In the central Musgrave Block, central Australia, Maboko et al. (1991) and Ellis and Maboko (1992) reconstructed a P-T-t path that invoked changing physicochemical conditions during one metamorphic episode at ~1200 Ma to account for the textures preserved in granulites, and involved the following sequence of events.

  • (M1) Granulite-facies metamorphism at ~40 km depth and 850-900°C,

  • (M2) isobaric cooling and deformation of the granulites to form eclogite,

  • (M3-M4) rapid tectonically driven exhumation, with little cooling of the lower part of the thickened crust to a depth of 15-20 km at ~1190 Ma, and

  • (M5) deformation and metamorphism at greenschist- to lower amphibolite-facies during the Petermann Orogeny (~550 Ma) after a residence period of ~640 Ma in the mid-crust with a total exhumation of only 2-7 km in the interval between M4 and M5.

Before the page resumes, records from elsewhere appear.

/-- A software write under R4. -/
def State.rgWrite (s : State) (r : Reg) (lock : Bool) (v : Word) : State := s.rgSet r (regWritten r lock (s.rg r) v)

/-- Return registers to their reset values (R5). -/
def State.rgReset (s : State) (r : Reg) : State := s.rgSet r r.reset

/-- LOC_TICK_NUM (R38). -/
def State.tick (s : State) : Nat := (s.rg .locTickNum).toNat

/-! ## Ownership (R45–R50) -/

/-- The cluster of a core: k = 6g + local index. -/
def clusterOf (k : CoreId) : ClusterId := ⟨k.val / 6, by omega⟩

/-- The Facet of a cluster: g = 3f + c. -/
def facetOf (g : ClusterId) : FacetId := ⟨g.val / 3, by omega⟩

/-- A cluster whose CLU_OWNER is written already and which joins its partition only at the swap C that is requested (R18, R56). -/
def State.stagedClu (s : State) (g : ClusterId) : Bool :=
  s.psc.resizes.any fun r => r.phase == 7 && r.layouts.any fun x =>
    x.2.clusters / 2 ^ g.val % 2 == 1 && (s.psc.layouts.get PartLayout.empty x.1).clusters / 2 ^ g.val % 2 == 0

/-- The partition that owns a cluster under the layout in force: that of CLU_OWNER[g], once it is in force (R18, R46). -/
def State.owner (s : State) (g : ClusterId) : Option Pid :=
  if s.rb (.cluOwner g) 4 && !(s.stagedClu g) then some ⟨s.rf (.cluOwner g) 3 0 % 16, Nat.mod_lt _ (by decide)⟩ else none

/-- The PID that a core's accesses carry (R50). -/
def State.pidOf (s : State) (k : CoreId) : Pid :=
  ⟨s.rf (.cluOwner (clusterOf k)) 3 0 % 16, Nat.mod_lt _ (by decide)⟩

/-- The clusters of a partition. -/
def State.clustersOf (s : State) (p : Pid) : List Nat := (List.range 36).filter fun g => s.owner (Fin.ofNat 36 g) == some p

/-! ## The black box (R486–R489) -/

/-- The severity of an event code (R488); the two audits of R481 whose severity varies name it themselves. -/
def sevOf (code : Nat) : Nat :=
  if code ∈ [0x0031, 0x2001, 0x2010, 0x3022, 0x3026, 0x3030, 0x3031, 0x4010, 0x4011, 0x4022, 0x4024, 0x4025, 0x4026,
      0x4027, 0x4030, 0x5001, 0x5020] then 1
  else if code ∈ [0x2030, 0x3021, 0x3024, 0x4023, 0x5010, 0x5013, 0x6031, 0x7040, 0x7041, 0x7051, 0x7053, 0x8012, 0x8031,
      0x8044, 0x8046, 0x8050, 0x9010, 0x9011, 0x9020] then 2
  else if code ∈ [0x3023, 0x3040, 0x4028, 0x6030, 0x6032, 0x7042, 0x7050, 0xA002] then 3
  else if code ∈ [0x0010, 0x0030, 0x1050, 0x3025, 0x5014, 0x5023, 0x6033, 0xA041] then 4
  else 0

/-- A black-box record of an event of this tick. -/
def State.bbCell (s : State) (code : Nat) (sev : Nat) (pid : Option Pid) (inst arg : Nat) : BbCell :=
  { tick := s.tick % 2 ^ 48, code := BitVec.ofNat 16 code, pid := pid, sev := Fin.ofNat 8 sev,
    inst := BitVec.ofNat 8 inst, arg := BitVec.ofNat 48 arg }

/-- The position after the write at `p`: in FROZEN the ring wraps inside the half that is not kept (R489). -/
def bbNext (frozen : Bool) (trig p : Nat) : Nat :=
  let n := (p + 1) % 4096
  if frozen && n == (trig + 2049) % 4096 then (trig + 1) % 4096 else n

/-- Put a record at WPTR and account for UNEXP. -/
def State.bbPut (s : State) (c : BbCell) : State :=
  let w := s.rf .bbxStatus 11 0
  let wasUnexp := (s.bbx.recs.get none w).isSome && !(s.bbx.exported.get false w)
  let frozen := s.rb .bbxStatus 12
  let trig := s.rf .bbxStatus 27 16
  let s := { s with bbx := { s.bbx with
    recs := s.bbx.recs.set none w (some c), exported := s.bbx.exported.set false w false, wrote := s.bbx.wrote + 1 } }
  let s := if wasUnexp then s else s.rfSet .bbxStatus 44 32 (s.rf .bbxStatus 44 32 + 1)
  let sev := c.sev.val
  -- freeze on the first SEV 3 or 4 while LIVE; stop on SEV 4
  let s := if (sev = 3 ∨ sev = 4) ∧ !frozen then (s.rfSet .bbxStatus 27 16 w).rfSet .bbxStatus 12 12 1 else s
  let s := if sev = 4 ∧ !(s.rb .bbxStatus 13) then { (s.rfSet .bbxStatus 13 13 1) with bbx := { s.bbx with left := 256 } } else s
  s.rfSet .bbxStatus 11 0 (bbNext frozen trig w)

/-- A record arrives at the Locus (R489): at most 64 are written in a tick, and in STOPPED 256 after the FATAL record;
the others are counted in BBX_LOST. -/
def State.bbArrive (s : State) (c : BbCell) : State :=
  if s.rb .bbxStatus 13 ∧ s.bbx.left = 0 then s.rfInc .bbxLost 31 0 1
  else if 64 ≤ s.bbx.wrote then { (s.rfInc .bbxLost 31 0 1) with bbx := { s.bbx with lostTick := s.bbx.lostTick + 1 } }
  else
    let stopped := s.rb .bbxStatus 13
    let s := if stopped then { s with bbx := { s.bbx with left := s.bbx.left - 1 } } else s
    s.bbPut c

/-- Log an event with the severity of its code. -/
def State.bb (s : State) (code : Nat) (pid : Option Pid) (inst arg : Nat) : State :=
  s.bbArrive (s.bbCell code (sevOf code) pid inst arg)

/-- Log an event with a severity of its own (R481). -/
def State.bbSev (s : State) (code sev : Nat) (pid : Option Pid) (inst arg : Nat) : State :=
  s.bbArrive (s.bbCell code sev pid inst arg)

/-- Count a coalesced refusal; its record is written when the tick ends (R52). -/
def coalAdd (code : Nat) (p : Pid) (inst page : Nat) : List Coal → List Coal
  | [] => [{ code := code, pid := p, inst := inst, page := page, count := 1 }]
  | c :: t => if c.code = code ∧ c.pid = p then { c with count := satAdd 255 c.count 1 } :: t
              else c :: coalAdd code p inst page t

The tectonic mechanism envisaged to produce rapid exhumation in the time interval between M1 to M4 (<20 Ma), involved extensional unroofing, along normal faults that lie outside the immediate area.

Figure 1. Geological map of the Mt Woodroffe region

Geological map of the Mt Woodroffe region

Geological map of the Mt Woodroffe region showing the distribution of the major faults, shear zones, granulite-facies gneiss and the areas affected by the high-pressure overprint. Modified after Major (1973) and Camacho et al. (1997).


A problem with this P-T-t trajectory is that mafic dykes as young as ~840 Ma (Zhao and McCulloch, 1993) are deformed by the eclogite-facies overprint (Camacho et al., 1997) indicating that the metamorphic and deformational textures developed between M2 to M4 needed re-evaluation.